Hyperawareness. Hypersensitivity. Either I want Jack to hold me, or I get scared from any friendly touch. Personal space expands to the room. Do not enter without permission. This gets hard when it's a tiny apartment.


My word for next year is “better”.


If only because the alternative is too scary to contemplate.

Tuesday, September 28, 2010

Connections


I write this while listening to something called SolarBeat that Suzie introduced to me via a lj post and a twitter account.

And I made this little talisman of sorts. To keep in my wallet. To make me smile when I need to. All because a friend Kurt told me about this wonderful lady and her 37 days.



The best part?

I feel creative again.


Sunday, September 12, 2010

Oh it's fall all right

Sitting in his (our) kitchen because there is no room for a desk of my own. Drinking coffee, postponing finishing Zero History.

It's a cold rainy day.
He's sleeping still. And will probably continue to.
And I won't wake him.

Our (his) space.

For the first time in five years, I feel like I can be home.

It's not perfect. And not totally comfortable (no desk, not enough bookshelf space), but it's closer than anything I've had the past five years.
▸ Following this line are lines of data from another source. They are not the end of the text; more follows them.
-- ==== Sys2Proof/Machine/Assembler.lean ====
section
/-! DEFINITION. The assembler and the three pseudo-commands (spec/30_encoding.md R82, R83; spec/00_scope.md R14).
A line is a list of characters. -/

namespace Sys2Proof.Machine

/-- The pseudo-commands of 30_encoding.md R83. -/
inductive Pseudo where
  | li32 (d : SReg) (imm : BitVec 32)
  | li64 (d : SReg) (imm : BitVec 64)
  | clr (d : BReg)
deriving DecidableEq, Repr

/-- The fixed expansion of a pseudo-command (30_encoding.md R83): 2, 4 or 1 commands. -/
def Pseudo.expand : Pseudo → List Instr
  | .li32 d imm => [.li d (imm.extractLsb' 16 16), .lih d (imm.extractLsb' 0 16)]
  | .li64 d imm =>
    [.li d (imm.extractLsb' 48 16), .lih d (imm.extractLsb' 32 16), .lih d (imm.extractLsb' 16 16),
      .lih d (imm.extractLsb' 0 16)]
  | .clr d => [.xor d d d]

/-- Commands executed one after the other, stopping where one does not answer a next state. -/
def execAll : List Instr → State → Result
  | [], s => .next s
  | i :: is, s =>
    match exec i s with
    | .next t => execAll is t
    | .fault r => .fault r
    | .refused r => .refused r

/-- An operand as the assembler reads it (30_encoding.md R82). -/
inductive AsmOperand where
  | b (r : BReg)
  | s (r : SReg)
  | n (v : Nat)
deriving DecidableEq, Repr

/-- A blank (log entry 15). -/
def isBlank (c : Char) : Bool := c == ' ' || c == '\t'

/-- Characters without the blanks at both ends. -/
def stripBlanks (cs : List Char) : List Char := ((cs.dropWhile isBlank).reverse.dropWhile isBlank).reverse

/-- A digit of a numeral, both letter cases; a character outside ASCII is no digit (DESIGN CHOICE, log entry 15: the
spec does not say what such text does). -/
def numeralDigit (base : Nat) (c : Char) : Option Nat :=
  if c.toNat < 128 then validDigit base (BitVec.ofNat 8 c.toNat) else none

/-- The value of a non-empty run of digits. -/
def digitRun (base : Nat) (cs : List Char) : Option Nat :=
  if cs = [] then none
  else cs.foldl (fun v c => v.bind (fun x => (numeralDigit base c).map (fun d => x * base + d))) (some 0)

/-- An immediate: a decimal numeral or a `0x` hexadecimal numeral (30_encoding.md R82). An underscore in it is rejected
(DESIGN CHOICE, log entry 15: R82 does not say whether the visual separator of 00_scope.md R9 may stand in assembler
text). -/
def immediate : List Char → Option Nat
  | '0' :: 'x' :: cs => digitRun 16 cs
  | cs => digitRun 10 cs

/-- A register number, `0` to `15`, written without a leading zero (30_encoding.md R82). -/
def registerNumber (cs : List Char) : Option (Fin 16) :=
  (List.finRange 16).find? (fun r => Nat.toDigits 10 r.val == cs)

/-- One operand: `B0`..`B15`, `S0`..`S15` or an immediate. -/
def readOperand : List Char → Option AsmOperand
  | 'B' :: cs => (registerNumber cs).map .b
  | 'S' :: cs => (registerNumber cs).map .s
  | cs => (immediate cs).map .n

/-- The operands after the mnemonic, separated by commas; none where there is no text. -/
def readOperands (cs : List Char) : Option (List AsmOperand) :=
  if stripBlanks cs = [] then some []
  else ((cs.splitOn ',').map stripBlanks).mapM readOperand

/-- A mnemonic with its operands in field order: the commands it stands for (30_encoding.md R75, R82, R83). An
immediate too large for its field and a line that names an illegal encoding are rejected (DESIGN CHOICE, log entry
15). -/
def assembleOperands (m : List Char) (ops : List AsmOperand) : Option (List Instr) :=
  match String.ofList m, ops with
  | "NOP", [] => some [.nop]
  | "HALT", [] => some [.halt]
  | "LI", [.s d, .n v] => if v < 2 ^ 16 then some [.li d (BitVec.ofNat 16 v)] else none
  | "LIH", [.s d, .n v] => if v < 2 ^ 16 then some [.lih d (BitVec.ofNat 16 v)] else none
  | "MOV", [.b d, .b a] => some [.mov d a]
  | "SETU", [.b d, .s a] => some [.setu d a]
  | "BITS", [.s d, .b a] => some [.bits d a]
  | "POPC", [.s d, .b a] => some [.popc d a]
  | "BYTES", [.s d, .b a] => some [.bytes d a]
  | "CMP", [.s d, .b a, .b b] => some [.cmp d a b]
  | "ADD", [.b d, .b a, .b b] => some [.add d a b]
  | "SUB", [.b d, .b a, .b b] => some [.sub d a b]
  | "MUL", [.b d, .b a, .b b] => some [.mul d a b]
  | "DIV", [.b q, .b a, .b b] => some [.div q a b]
  | "MOD", [.b r, .b a, .b b] => some [.mod r a b]
  | "DIVMOD", [.b q, .b r, .b a, .b b] => if q = r then none else some [.divmod q r a b]
  | "POW", [.b d, .b a, .b e] => some [.pow d a e]
  | "SHL", [.b d, .b a, .s c] => some [.shl d a c]
  | "SHR", [.b d, .b a, .s c] => some [.shr d a c]
  | "GETBIT", [.s d, .b a, .s x] => some [.getbit d a x]
  | "SETBIT", [.b d, .s x, .n v] => if v < 2 then some [.setbit d x (v == 1)] else none
  | "FLIPBIT", [.b d, .s x] => some [.flipbit d x]
  | "AND", [.b d, .b a, .b b] => some [.and d a b]
  | "OR", [.b d, .b a, .b b] => some [.or d a b]
  | "XOR", [.b d, .b a, .b b] => some [.xor d a b]
  | "FMT", [.s l, .b a, .s b, .s m, .s p] => some [.fmt l a b m p]
  | "PARSE", [.b d, .s c, .s b, .s p, .s n] => some [.parse d c b p n]
  | "WRBE", [.b a, .s p, .s n] => some [.wrbe a p n]
  | "WRLE", [.b a, .s p, .s n] => some [.wrle a p n]
  | "RDBE", [.b d, .s p, .s n] => some [.rdbe d p n]
  | "RDLE", [.b d, .s p, .s n] => some [.rdle d p n]
  | "LI32", [.s d, .n v] => if v < 2 ^ 32 then some (Pseudo.li32 d (BitVec.ofNat 32 v)).expand else none
  | "LI64", [.s d, .n v] => if v < 2 ^ 64 then some (Pseudo.li64 d (BitVec.ofNat 64 v)).expand else none
  | "CLR", [.b d] => some (Pseudo.clr d).expand
  | _, _ => none

/-- One line: the mnemonic, a blank, the operands; a `;` starts a comment that runs to the end of the line
(30_encoding.md R82). A line without text gives no command. -/
def assembleLine (line : List Char) : Option (List Instr) :=
  let body := stripBlanks (line.takeWhile (· != ';'))
  if body = [] then some []
  else
    (readOperands (body.dropWhile (fun c => !isBlank c))).bind
      (assembleOperands (body.takeWhile (fun c => !isBlank c)))

/-- A register as the assembler writes it. -/
def regText (file : Char) (r : Fin 16) : List Char := file :: Nat.toDigits 10 r.val

/-- A line: mnemonic and operands in field order, separated by commas (30_encoding.md R82). -/
def lineText (m : String) (ops : List (List Char)) : List Char :=
  m.toList ++ (if ops = [] then [] else ' ' :: List.intercalate [',', ' '] ops)

/-- A command as one line of assembler text (30_encoding.md R82). -/
def asmText : Instr → List Char
  | .nop => lineText "NOP" []
  | .halt => lineText "HALT" []
  | .li d imm => lineText "LI" [regText 'S' d, Nat.toDigits 10 imm.toNat]
  | .lih d imm => lineText "LIH" [regText 'S' d, Nat.toDigits 10 imm.toNat]
  | .mov d a => lineText "MOV" [regText 'B' d, regText 'B' a]
  | .setu d a => lineText "SETU" [regText 'B' d, regText 'S' a]
  | .bits d a => lineText "BITS" [regText 'S' d, regText 'B' a]
  | .popc d a => lineText "POPC" [regText 'S' d, regText 'B' a]
  | .bytes d a => lineText "BYTES" [regText 'S' d, regText 'B' a]
  | .cmp d a b => lineText "CMP" [regText 'S' d, regText 'B' a, regText 'B' b]
  | .add d a b => lineText "ADD" [regText 'B' d, regText 'B' a, regText 'B' b]
  | .sub d a b => lineText "SUB" [regText 'B' d, regText 'B' a, regText 'B' b]
  | .mul d a b => lineText "MUL" [regText 'B' d, regText 'B' a, regText 'B' b]
  | .div q a b => lineText "DIV" [regText 'B' q, regText 'B' a, regText 'B' b]
  | .mod r a b => lineText "MOD" [regText 'B' r, regText 'B' a, regText 'B' b]
  | .divmod q r a b => lineText "DIVMOD" [regText 'B' q, regText 'B' r, regText 'B' a, regText 'B' b]
  | .pow d a e => lineText "POW" [regText 'B' d, regText 'B' a, regText 'B' e]
  | .shl d a c => lineText "SHL" [regText 'B' d, regText 'B' a, regText 'S' c]
  | .shr d a c => lineText "SHR" [regText 'B' d, regText 'B' a, regText 'S' c]
  | .getbit d a x => lineText "GETBIT" [regText 'S' d, regText 'B' a, regText 'S' x]
  | .setbit d x v => lineText "SETBIT" [regText 'B' d, regText 'S' x, if v then ['1'] else ['0']]
  | .flipbit d x => lineText "FLIPBIT" [regText 'B' d, regText 'S' x]
  | .and d a b => lineText "AND" [regText 'B' d, regText 'B' a, regText 'B' b]
  | .or d a b => lineText "OR" [regText 'B' d, regText 'B' a, regText 'B' b]
  | .xor d a b => lineText "XOR" [regText 'B' d, regText 'B' a, regText 'B' b]
  | .fmt l a b m p => lineText "FMT" [regText 'S' l, regText 'B' a, regText 'S' b, regText 'S' m, regText 'S' p]
  | .parse d c b p n => lineText "PARSE" [regText 'B' d, regText 'S' c, regText 'S' b, regText 'S' p, regText 'S' n]
  | .wrbe a p n => lineText "WRBE" [regText 'B' a, regText 'S' p, regText 'S' n]
  | .wrle a p n => lineText "WRLE" [regText 'B' a, regText 'S' p, regText 'S' n]
  | .rdbe d p n => lineText "RDBE" [regText 'B' d, regText 'S' p, regText 'S' n]
  | .rdle d p n => lineText "RDLE" [regText 'B' d, regText 'S' p, regText 'S' n]

end Sys2Proof.Machine
end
My space being reworked into our space.



The words coming back again.
Ruling planets going back around the proper way.

Thankyou
THANKYOU


Thank you.

Monday, August 2, 2010

Present Tense

Trying to breathe is hard.

I'd rather turn to liquids and sleep.

Instead of turning on others.

Screaming over broken glass in hotel parking lots.




(And it all comes back to words and punches thrown years ago)


Retreating.
Backing up.


Reboot.

Monday, June 7, 2010

Graveyards or Beaches

It's chilly today. And I miss the sound of wind chimes.

From this angle on the front porch that no one uses, next to the front door no one uses, I'm hidden.

The clover in the front yard.
The busy road.
The stone wall that is older than my grandparents made with the same type of stone of the front porch.
Using the wifi in the house that I still don't feel too comfortable in.
(doubting I will feel comfortable anywhere anymore...)

There's a dead leaf sharing my space.
Out of the corner of my eye it looks like a mouse when the wind blows.

There's a heavy duty plastic mailbox that is overgrown with purple flowers.
It looks like a very bad Easter hat that old ladies used to wear.


(And I keep giving and giving and giving and giving, and giving, and I still feel guilty over taking anything.)

(Perhaps I should reread Ayn Rand again)

(David Markson too. God Rest His Soul. (even if one doesn't believe, it's still the thought that counts.))

The choices between beds nowadays isn't a choice.
And to be honest, J. would have both beaches and graveyards if he could.
And I'd have the water.
And mornings to myself.
And quite Sundays while everything sleeps.


And fresh air, even though it's chilly.